§ **ACTIVITY**: Give back a single number: the count of lines in the data that contain the string "endian".

§ **STORED DATA**:
════════

-- ==== Sys2Proof/Machine/Ce.lean ====
section
/-! DEFINITION. What reaches a collective engine: collective data and operands (R112, R329, R401 to R408, R414), resend requests, aborts
and releases (R405, R424, R462), and the reports of its send engines (R381). -/

namespace Sys2Proof.Machine

open Sys2Proof

/-- Descriptors of an entry that have started or ended: the number of the next to start. -/
def startedCount (n : CeEnt) : Nat :=
  match n.queue with
  | q :: _ => q.1
  | [] => n.head

/-- The active operation that a header names. -/
def opNamed (n : CeEnt) (h : Hdr) : Option CeOp := n.ops.find? (fun o => o.tag % 65536 == h.tag.toNat)

/-- How far a TAG lies past the last started descriptor, minus one (R424). -/
def tagAhead (n : CeEnt) (tag : Nat) : Nat := (tag + 65536 - startedCount n % 65536) % 65536

/-- Count a packet that the epoch check drops (R112, R435). -/
def epochDrop (s : State) (d k : Nat) : State :=
  (s.bump d (cew k CE_EPOCH_DROP) 47 0 1).raise d (cew k CE_EVENT) 6

/-! ## Bad transfers (R405 to R408, R358) -/

/-- RETRY_WAIT in ns: units of 64 fc of the CE's panel (R20, R405). -/
def retryWait (s : State) (i : OpId) (o : CeOp) : Nat :=
  bitsOf o.cfg 63 48 * (if (s.region i.d (attPanel s i.d (attCe i.k))).down then 80 else 40)

/-- A CHUNK_NACK packet (R404). (DEDUCED, log 62) -/
def nackPacket (s : State) (i : OpId) (o : CeOp) (chunk first last kind trs : Nat) (dst : Nat × Nat × Nat) : Packet :=
  let h := { opHdr s i o 0x34 chunk (ceAddr dst) with vc := 1, flags := 0, fmt := 0, ft40 := BitVec.ofNat 40 trs }
  { hdr := ((h.setInl 371 352 first).setInl 391 372 last).setInl 393 392 kind }

/-- The CEs that are asked to send a transfer again (R405). (DEDUCED, log 62) -/
def nackTargets (s : State) (i : OpId) (x : XKey) (src : BitVec 32) : List (Nat × Nat × Nat) :=
  let g := s.grpOp i
  if x.cmd == 0x31 then [rankCe s i.d i.k g x.a]
  else if bitsOf src 1 0 == 1 then [(bitsOf src 31 19, bitsOf src 18 12, bitsOf src 11 2)]
  else
    let f := x.a
    let l := if 0x40 ≤ x.cmd then x.b else x.a
    let meets := fun (a n : Nat) => a ≤ l && f < a + n
    ((List.range g.d).filter (fun di => meets ((g.pi * g.d + di) * g.m) g.m)).map (fun di => homeCe s i.d i.k g di) ++
      ((List.range g.p).filter (fun pi => pi != g.pi && meets (pi * pkgRanks g) (pkgRanks g))).map
        (fun pi => pkgCe s i.d i.k g pi)

/-- The transfers that a receiver of an operation has under retry (R405): receiver 0 is the CE, p + 1 the tile of NI p. -/
def retriesOf (o : CeOp) (rc : Nat) : List (XKey × Nat) := (o.retry.filter (fun r => r.1 == rc)).map (·.2)

/-- Ask for a transfer of receiver `rc` again (R405, R406): `last` is LAST of KIND 1 and 2. -/
def sendNack (s : State) (i : OpId) (rc : Nat) (x : XKey) (src : BitVec 32) (last : Nat) : State :=
  match s.op i with
  | none => s
  | some o =>
    let trs := s.now i.d + retryWait s i o
    let kind := if 0x40 ≤ x.cmd then 0 else if x.cmd == 0x31 then 1 else 2
    let ts := nackTargets s i x src
    let mine := fun (y : XKey) => rc == 0 && underRetry x y
    let s1 := s.setOp i { o with
      retry := o.retry.filter (fun r => !(r.1 == rc && r.2.1 == x)) ++ [(rc, x, trs)], retries := o.retries + ts.length,
      rx := o.rx.filter (fun y => !mine y.key), seen := o.seen.filter (fun y => !mine y) }
    let s2 := sendAll s1 i.d (attCe i.k)
      (ts.map (fun t => nackPacket s i o x.chunk x.a (if kind == 0 then x.b else last) kind trs t))
    (s2.raise i.d (cew i.k CE_EVENT) 2).bump i.d (cew i.k CE_RETRY_CNT) 31 0 ts.length

/-- A transfer is bad at a receiver: asked for again the first time, an abort the second (R405, R408). -/
def badTransfer (s : State) (i : OpId) (rc : Nat) (x : XKey) (src : BitVec 32) (last : Nat) : State :=
  match s.op i with
  | none => s
  | some o => if (retriesOf o rc).any (fun r => underRetry r.1 x) then originate s i 2 else sendNack s i rc x src last

/-- Count a failed check value (R435, R439). -/
def countChk (s : State) (d k : Nat) : State := (s.bumpSat d (cew k CE_ERR) 15 0 1).raise d (cew k CE_EVENT) 3

/-- A residue check fails while values combine (R358): the partial result is discarded, its transfers are asked for again, and the
CE's own inputs come again; a second failure in a chunk aborts. -/
def residueFail (s : State) (i : OpId) (a b : NodeVal) : State :=
  let s0 := (s.bumpSat i.d (cew i.k CE_ERR) 31 16 1).raise i.d (cew i.k CE_EVENT) 4
  match s0.op i with
  | none => s0
  | some o =>
    if o.residue.contains a.chunk then originate s0 i 2
    else
      let s1 := s0.setOp i { o with residue := o.residue ++ [a.chunk], vals := o.vals.filter (fun v => v != a && v != b) }
      (a.srcs ++ b.srcs).eraseDups.foldl (fun s x =>
        if x.cmd == 0 then inputMember s i a.chunk x.a else sendNack s i 0 { x with src := 0 } x.src x.b) s1

/-- The residue failure that is due, if one is: of two siblings that are held, one fails its check (R358). -/
def checkResidue (s : State) (i : OpId) : State :=
  match (s.op i).bind (fun o => siblingPair (s.grpOp i).n true o.vals) with
  | some (a, b) => residueFail s i a b
  | none => s

/-! ## Whole transfers (R393, R401, R411) -/

/-- Whether a transfer's packets disagree with the descriptor, which makes the result unpredictable (R103). -/
def offDescriptor (o : CeOp) (ps : List Packet) : Bool :=
  ps.any (fun p => p.hdr.fmt.toNat != dFmt o.desc || p.hdr.sparse != dSparse o.desc ||
    (0x40 ≤ p.hdr.cmd.toNat && p.hdr.cmd.toNat != 0x40 + dOper o.desc))

/-- The units of a transfer over a region of `n` units; free ones where it disagrees with the descriptor or its length. -/
def transferUnits (s : State) (o : CeOp) (ps : List Packet) (n : Nat) : List (Nat × DataUnit) × State :=
  let us := rxUnits ps
  if offDescriptor o ps || (!dSparse o.desc && us.length != n) then drawValue s 0 n else (us, s)

/-- The region and scope of an output, or of an input, that comes as COLL_DATA from `src` (R409, R411). -/
def collRegion (s : State) (i : OpId) (o : CeOp) (c q : Nat) (src : BitVec 32) : (Nat × Nat) × Scope :=
  let g := s.grpOp i
  let own := bitsOf src 31 19 == s.pkgOf i.d
  let from3 := (bitsOf src 31 19, bitsOf src 18 12, bitsOf src 11 2)
  let p := pieceOf g o.desc c q
  let (j, b) := rootLevel g o.desc
  let peer := (List.range b).find? (fun t => t != j && rootPeer s i g o.desc t == from3)
  let u := chunkUnits g o.desc c
  if bitsOf src 1 0 != 1 then (p, .origin)
  else if isHome g && pkgGather s i o c && own then
    match (List.range g.d).find? (fun t => t != g.di && homeCe s i.d i.k g t == from3) with
    | some t => (regionAt t (Nat.log2 (Nat.xor t g.di) + 1) 0 u, .members)
    | none => (regionAt g.di (Nat.log2 g.d) 0 u, .members)
  else if isReduce o.desc && rootAlg g o c == 2 && (dFlat o.desc || own == (g.p == 1)) then
    match peer with
    | some t =>
      if dOp o.desc == 3 then
        let r := regionAt t (Nat.log2 b) 0 u
        ((max p.1 r.1, min p.2 r.2), levelScope g o.desc)
      else (regionAt t (Nat.log2 (Nat.xor t j) + 1) 0 u, levelScope g o.desc)
    | none => (p, .members)
  else (p, if !isPkgCe g then .members else if own then .pod else .package)

/-- Take a whole, checked transfer into its operation; `residue` says that the checks of R358 find a fault when it combines, `ft` when
its packet with LAST arrived (R428). -/
def takeTransfer (s : State) (i : OpId) (ps : List Packet) (h : Hdr) (ft : Nat) (residue : Bool) : State :=
  match s.op i with
  | none => s
  | some o =>
    let g := s.grpOp i
    let x := xkeyOf h
    let c := x.chunk
    let key := { x with src := h.src }
    let s1 := s.setOp i { o with rx := o.rx.filter (fun y => y.key != x), seen := o.seen ++ [x] }
    if 0x40 ≤ h.cmd.toNat then
      let r := recvRegion s i o c h.src x.a x.b
      let (us, s2) := transferUnits s1 o ps (r.2 - r.1)
      checkResidue (takeValue s2 i { chunk := c, f := x.a, l := x.b, lo := r.1, hi := r.2, units := liftUnits us r.1, ft := ft,
                                     inc := true, srcs := [key], bad := residue }) i
    else if h.cmd == 0x31 then
      let a := memberAddr s i.d i.k g (dDst o.desc) 0 (64 * (dCap o.desc * x.a + h.inlBits 395 372))
      let us := rxUnits ps
      (spaceWrite s1 i.d a us).updOp i (fun o => { o with a2a := o.a2a.map (fun y =>
        if y.src == x.a && y.dst == firstRank g then { y with chunks := c :: y.chunks } else y) })
    else
      let q := x.a
      let r := collRegion s i o c q h.src
      let (us, s2) := transferUnits s1 o ps (r.1.2 - r.1.1)
      takeFin s2 i c q r.1.1 r.1.2 (liftUnits us r.1.1) r.2 (bitsOf h.src 31 19, bitsOf h.src 18 12, bitsOf h.src 11 2)

/-! ## Packets for an operation -/

/-- An all-to-all count for a local member (R420). -/
def noteCount (o : CeOp) (t r kept req : Nat) : CeOp :=
  let x := (o.a2a.find? (fun y => y.dst == t && y.src == r)).getD { dst := t, src := r }
  if x.count.isSome then o
  else
    { o with a2a := o.a2a.filter (fun y => !(y.dst == t && y.src == r)) ++ [{ x with count := some (kept, req) }],
             dropped := o.dropped + (req - kept), truncated := o.truncated || kept < req }

/-- The all-to-all record of a pair is there to note chunks in. -/
def ensurePair (o : CeOp) (t r : Nat) : CeOp :=
  if o.a2a.any (fun y => y.dst == t && y.src == r) then o else { o with a2a := o.a2a ++ [{ dst := t, src := r }] }

/-- A count for a CE member: written at its own RCNT_OFFSET and noted (R420, R421). The source rank follows from the sender's
place. -/
def countForCe (s : State) (i : OpId) (o : CeOp) (h : Hdr) : State :=
  let g := s.grpOp i
  let src := (List.range g.n).find? (fun r =>
    rankCe s i.d i.k g r == (bitsOf h.src 31 19, bitsOf h.src 18 12, bitsOf h.src 11 2))
  match src with
  | none => s
  | some r =>
    let a := BitVec.ofNat 64 ((dDst o.desc).toNat / 2 ^ 34 * 2 ^ 34 + dRcnt o.desc + 8 * r)
    let s1 := match spaceAt s i.d a with
      | some (off, key, lim) => { s with mem := putCounts s.mem key lim off h }
      | none => s
    settleOp (s1.updOp i (fun o => noteCount o (firstRank g) r (h.inlBits 375 352) (h.inlBits 399 376))) i

/-- A data packet of an active operation whose chunk's staging is reserved (R401, R405, R406). -/
def opPacket (s : State) (i : OpId) (x : CePkt) : State :=
  let p := x.pk
  let s0 := s.updOp i (fun o => { o with progressFt := s.now i.d })
  match s0.op i with
  | none => s0
  | some o =>
    let g := s0.grpOp i
    let h := p.hdr
    let now := s0.now i.d
    if h.cmd == 0x32 then countForCe s0 i o h
    else if stale (retriesOf o 0) now h || o.seen.contains (xkeyOf h) then s0
    else
      let o1 := if h.cmd == 0x31 then ensurePair o (firstRank g) (xkeyOf h).a else o
      let rx := (rxAdd o1.rx x.ft p).map (fun y => if y.key == xkeyOf h && x.bad then { y with bad := true } else y)
      let s1 := s0.setOp i { o1 with rx := rx }
      match rx.find? (fun y => y.key == xkeyOf h) with
      | none => s1
      | some y =>
        match rxWhole y with
        | none => s1
        | some ps =>
          let hd := (ps.headD p).hdr
          if rxOk ps then settleOp (takeTransfer s1 i ps hd y.lastFt y.bad) i
          else badTransfer (countChk s1 i.d i.k) i 0 y.key hd.src (if y.key.cmd == 0x31 then firstRank g else servedRank g)

/-- Take a data packet in, reserving staging for its chunk; false when it must wait (R414). -/
def admitPacket (s : State) (i : OpId) (p : CePkt) : State × Bool :=
  match s.op i with
  | none => (s, true)
  | some o =>
    let c := chunkNo p.pk.hdr
    if p.pk.hdr.cmd == 0x32 || o.live.contains c then (opPacket s i p, true)
    else if chunkDone (s.grpOp i) o c || nChunks (s.grpOp i) o.desc ≤ c then (s, true)
    else match reserveChunk s i c with
      | some s1 => (opPacket s1 i p, true)
      | none => (s, false)

/-- Bytes that a chunk of an operation that has not started takes (R413): by its descriptor where that is fetched, otherwise by the
group's default chunk size. (DESIGN CHOICE, log 54) -/
def earlyNeed (g : Grp) (n : CeEnt) (tag : Nat) : Nat :=
  match n.queue.find? (fun q => q.1 % 65536 == tag) with
  | some q => 3 * chunkBytes g q.2
  | none => 3 * 2 ^ (12 + g.defChunk)

/-- Hold a packet of an operation that has not started, in staging reserved for its chunk (R112, R414); a count takes none. False when
it must wait. -/
def holdEarly (s : State) (d k e : Nat) (p : CePkt) : State × Bool :=
  let h := p.pk.hdr
  let c := s.ce d k
  let x : Early := { group := h.group.toNat, tag := h.tag.toNat, chunk := chunkNo h, parity := h.epoch.toNat % 2,
                     bytes := earlyNeed (s.grp d k e) (s.ent d k e) h.tag.toNat }
  if h.cmd == 0x32 || c.early.any (fun y => y.group == x.group && y.tag == x.tag && y.chunk == x.chunk) then
    (s.setCe d k { c with held := c.held ++ [p] }, true)
  else if stageFits s d k x.parity x.bytes then
    let s1 := stageUse s d k x.parity x.bytes false
    (s1.setCe d k { s1.ce d k with held := c.held ++ [p], early := c.early ++ [x] }, true)
  else (s, false)

/-- What a CE does with a data packet that has passed its meter: drop it under R112, hold it for an operation that has not
started, discard it after the operation's end, or take it in. False when it must wait at the input (R414). -/
def cePacket (s : State) (d k : Nat) (p : CePkt) : State × Bool :=
  let h := p.pk.hdr
  match entryOf s d k h.group.toNat with
  | none => (epochDrop s d k, true)
  | some e =>
    let n := s.ent d k e
    if !epochLive n h.epoch.toNat then (epochDrop s d k, true)
    else match opNamed n h with
      | some o => admitPacket s ⟨d, k, e, o.tag⟩ p
      | none => if tagAhead n h.tag.toNat ≤ 32767 then holdEarly s d k e p else (s, true)

/-- A packet passes a CE's ingress meter and probe (R294, R723, R727). None: the meter discards it. -/
def ceIngress (s : State) (d k : Nat) (h : Hdr) : Option State :=
  let (c, drop, s1) := meterPass (statUpdate s d (partState s d) h) d k h.vc.toNat h.len.toNat
  if drop then none else some (probeEval s1 d 5 k 0 c h)
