/-- Put a DIGEST record in the backlog, or count its discard (R744). -/
def digestPut (s : State) (r : LRec) : State :=
  let l := s.ledger
  if digestCount l < 3584 && ledgerRoom s then { s with ledger := { l with back := l.back ++ [r] } }
  else
    { s with ledger := { l with gapN := l.gapN + 1, gapFt := if l.gapN == 0 then s.now s.headDie else l.gapFt } }

/-- Records that wait for the backlog enter it in order, and a GAP record follows when DIGEST space has returned (R744). -/
def ledgerRefill (s : State) : State :=
  let l := s.ledger
  let n := 4096 - l.back.length
  let s1 := { s with ledger := { l with back := l.back ++ l.late.take n, late := l.late.drop n } }
  if l.gapN != 0 && digestCount s1.ledger < 3584 && ledgerRoom s1 then
    let s2 := ledgerAdd s1 0x89 (s.now40 s.headDie) [l.gapFt % 2 ^ 64 * 2 ^ 64 + l.gapN % 2 ^ 32]
    { s2 with ledger := { s2.ledger with gapN := 0 } }
  else s1

/-! ## Chaining, tags and seals (R739 to R741) -/

/-- Bytes of quads, each little-endian (R736). -/
def quadBytes (qs : List Nat) : List Byte := qs.flatMap (bytesOfNat 16)

/-- Quads of bytes. -/
def bytesQuads (n : Nat) (bs : List Byte) : List Nat :=
  (List.range n).map (fun i => natOfBytes ((List.range 16).map (fun j => bs.getD (16 * i + j) 0)))

/-- Three quads of a 48 B digest, byte 0 at byte 0 of the first (R739). -/
def digestQuads (w : List (BitVec 64)) : List Nat := bytesQuads 3 (wordsBytes w)

/-- HMAC-SHA-384 (R739; the construction is the standard's). -/
def hmac384 (key : List Byte) (msg : List Byte) : List (BitVec 64) :=
  let pad := fun (x : Byte) => (List.range 128).map (fun i => key.getD i 0 ^^^ x)
  Config.sha384 (pad 0x5C ++ wordsBytes (Config.sha384 (pad 0x36 ++ msg)))

/-- A record's quads with the LSEQ, DEBUG_OPENED and, for a SEAL, the signature by the attestation key (R736, R739 to R741). -/
def finishQuads (s : State) (r : LRec) (lseq : Nat) : List Nat :=
  let hdr := setBits (setBits (BitVec.ofNat 128 (r.quads.headD 0)) 31 0 lseq) 107 107 (boolNat (debugOpened s))
  let qs := hdr.toNat :: r.quads.tail
  match r.signs with
  | none => qs
  | some chain =>
    let digest := Config.sha384 (quadBytes qs ++ wordsBytes chain)
    qs ++ bytesQuads 6 (Config.ecdsaSign s.free (s.store s.headDie).priv digest)

/-- Chain one record: the trailer of R739. -/
def chainRec (s : State) (r : LRec) : Chained :=
  let l := s.ledger
  let body := finishQuads s r l.next ++ [s.now s.headDie % 2 ^ 64 * 2 ^ 64 + l.next % 2 ^ 64]
  let chain := Config.sha384 (wordsBytes l.chain ++ quadBytes body)
  let tag := if debugOpened s then 0
    else (bytesQuads 1 (wordsBytes (hmac384 (wordsBytes (s.store s.headDie).chainKey) (wordsBytes chain)))).headD 0
  { lseq := l.next, quads := body ++ digestQuads chain ++ [tag], chain := chain }

/-- Quads chained that the ring does not yet hold. -/
def quadsInFlight (l : Ledger) : Nat := ((l.sent ++ l.acked).map (fun c => c.quads.length)).sum

/-- Whether the ring's memory is trained and has room for `n` more quads before TAIL (R743). (DEDUCED, log 165) -/
def ringFits (s : State) (n : Nat) : Bool :=
  (s.mode == .fit || s.mode == .service) &&
    (s.reg s.headDie OBS_LEDGER_HEAD).toNat + quadsInFlight s.ledger + n ≤
      (s.reg s.headDie OBS_LEDGER_TAIL).toNat + s.fld s.headDie OBS_LEDGER_CFG 31 0

/-- Show the chain state in the registers (R763). -/
def showChain (s : State) (c : Chained) : State :=
  (List.range 6).foldl (fun s i => s.setReg s.headDie (OBS_LEDGER_CHAIN0 + 8 * i) (c.chain.getD i 0))
    (s.setReg s.headDie OBS_LEDGER_LSEQ (BitVec.ofNat 64 c.lseq))

/-- Write the first acknowledged record to the ledger ring, one quad to a WRITE_ACK on VC2 (R742); where TAIL has been advanced past HEAD
the record in memory is free (R752). (DEDUCED, log 165) -/
def ringPump (s : State) : State :=
  let l := s.ledger
  match l.acked with
  | [] => s
  | c :: _ =>
    if l.writing != 0 then s
    else
      let d := s.headDie
      let base := s.reg d OBS_LEDGER_BASE
      let size := s.fld d OBS_LEDGER_CFG 31 0
      let head := (s.reg d OBS_LEDGER_HEAD).toNat
      let spoilt := if head < (s.reg d OBS_LEDGER_TAIL).toNat then drawUnits s c.quads.length else ([], s)
      let pk := fun (i : Nat) =>
        let a := 16 * ((head + i) % size)
        ({ hdr := { mkHdr 0x02 2 (base + BitVec.ofNat 64 (a / 64 * 64)) (ctlSrc s d) with
                    len := 1, tag := 0xE000, inl := BitVec.ofNat 128 (0xFFFF * 2 ^ (a % 64)) },
           data := [spoilt.1.getD i (BitVec.ofNat 512 (c.quads.getD i 0 * 2 ^ (8 * (a % 64))))] } : Packet)
      sendAll { spoilt.2 with ledger := { l with writing := c.quads.length, failed := false } } d attCtl ((List.range c.quads.length).map pk)
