-- ==== Sys2Proof/Machine/Image.lean ====
section
/-! DEFINITION. Pattern and patch images (R565 to R580, R606): the container, load records, the floor section, and the load port. -/

namespace Sys2Proof.Machine

open Sys2Proof

/-! ## The image (R565 to R569) -/

/-- Key of byte `off` of the image in the load port. -/
def loadKey (s : State) (off : Nat) : Nat := bootKey s.headDie (2 ^ 22 + off)

/-- A little-endian number of `n` bytes of the image. -/
def img (s : State) (off n : Nat) : Nat := natOfBytes (readBytes s.mem (loadKey s off) n)

/-- Bytes of the image. -/
def imgBytes (s : State) (off n : Nat) : List Byte := readBytes s.mem (loadKey s off) n

/-- SIG_OFF. -/
def imgSig (s : State) : Nat := img s 28 4
/-- IMAGE_LEN. -/
def imgLen (s : State) : Nat := img s 24 4
/-- N_SECTIONS. -/
def imgSections (s : State) : Nat := img s 32 2
/-- PATTERN_ID, or a patch's own serial number. -/
def imgId (s : State) : Nat := img s 8 8
/-- PKG of the header. -/
def imgPkg (s : State) : Nat := img s 34 2 % 8192
/-- POD_ID. -/
def imgPod (s : State) : Nat := img s 40 8

/-- An entry of the section directory (R566). -/
structure DirEntry where
  type : Nat
  purpose : Nat
  die : Nat
  all : Bool
  kinds : Nat
  spkg : Nat
  off : Nat
  len : Nat
  deriving DecidableEq, Repr

/-- Directory entry `i`. -/
def dirEntry (s : State) (i : Nat) : DirEntry :=
  let a := 128 + 16 * i
  { type := img s a 2, purpose := img s (a + 2) 1, die := img s (a + 4) 1 % 128, all := natBit (img s (a + 4) 1) 7,
    kinds := img s (a + 5) 1 % 16, spkg := img s (a + 6) 2 % 8192, off := img s (a + 8) 4, len := img s (a + 12) 4 }

/-- What is wrong with the header, as RESULT encodes it, 0 where nothing is (R565, R569, R582). -/
def headerResult (s : State) (mode : Nat) : Nat :=
  let magic := if mode == 1 then 0x48505853 else 0x54505853
  if img s 0 4 != magic || img s 4 2 != 0x0100 || img s 6 2 != 128 then 0x02
  else if imgSig s % 64 != 0 || imgLen s != imgSig s + 192 || imgSections s == 0 || 4096 < imgSections s ||
      imgSig s < 128 + 16 * imgSections s then 0x03
  else 0

/-- What is wrong with directory entry `i` in a mode (R566 to R568, R582). -/
def entryResult (s : State) (mode i : Nat) : Nat :=
  let e := dirEntry s i
  let prev := if i == 0 then 128 + 16 * imgSections s else (dirEntry s (i - 1)).off + (dirEntry s (i - 1)).len
  if e.off % 64 != 0 || e.len % 8 != 0 || e.off < prev || imgSig s < e.off + e.len then 0x03
  else if mode != 1 && i == 0 && e.type != 1 then 0x08
  else if mode != 1 && i != 0 && e.type == 1 then 0x08
  else if mode != 1 && !(e.type == 1 || e.type == 2 || e.type == 4) then 0x0A
  else if mode == 1 && !(e.type == 3 || e.type == 4) then 0x0A
  else 0

/-- The first failing directory entry. -/
def dirResult (s : State) (mode : Nat) : Option (Nat × Nat) :=
  (List.range (imgSections s)).findSome? (fun i => let r := entryResult s mode i; if r == 0 then none else some (i, r))

/-! ## States of the load port (R579, R582, R602) -/

/-- STATE of the load or submission (R602). -/
def loadState (s : State) : Nat := s.fld s.headDie PAT_LOAD_STATUS 3 0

════════

§ **EXERCISE RESULT**: 2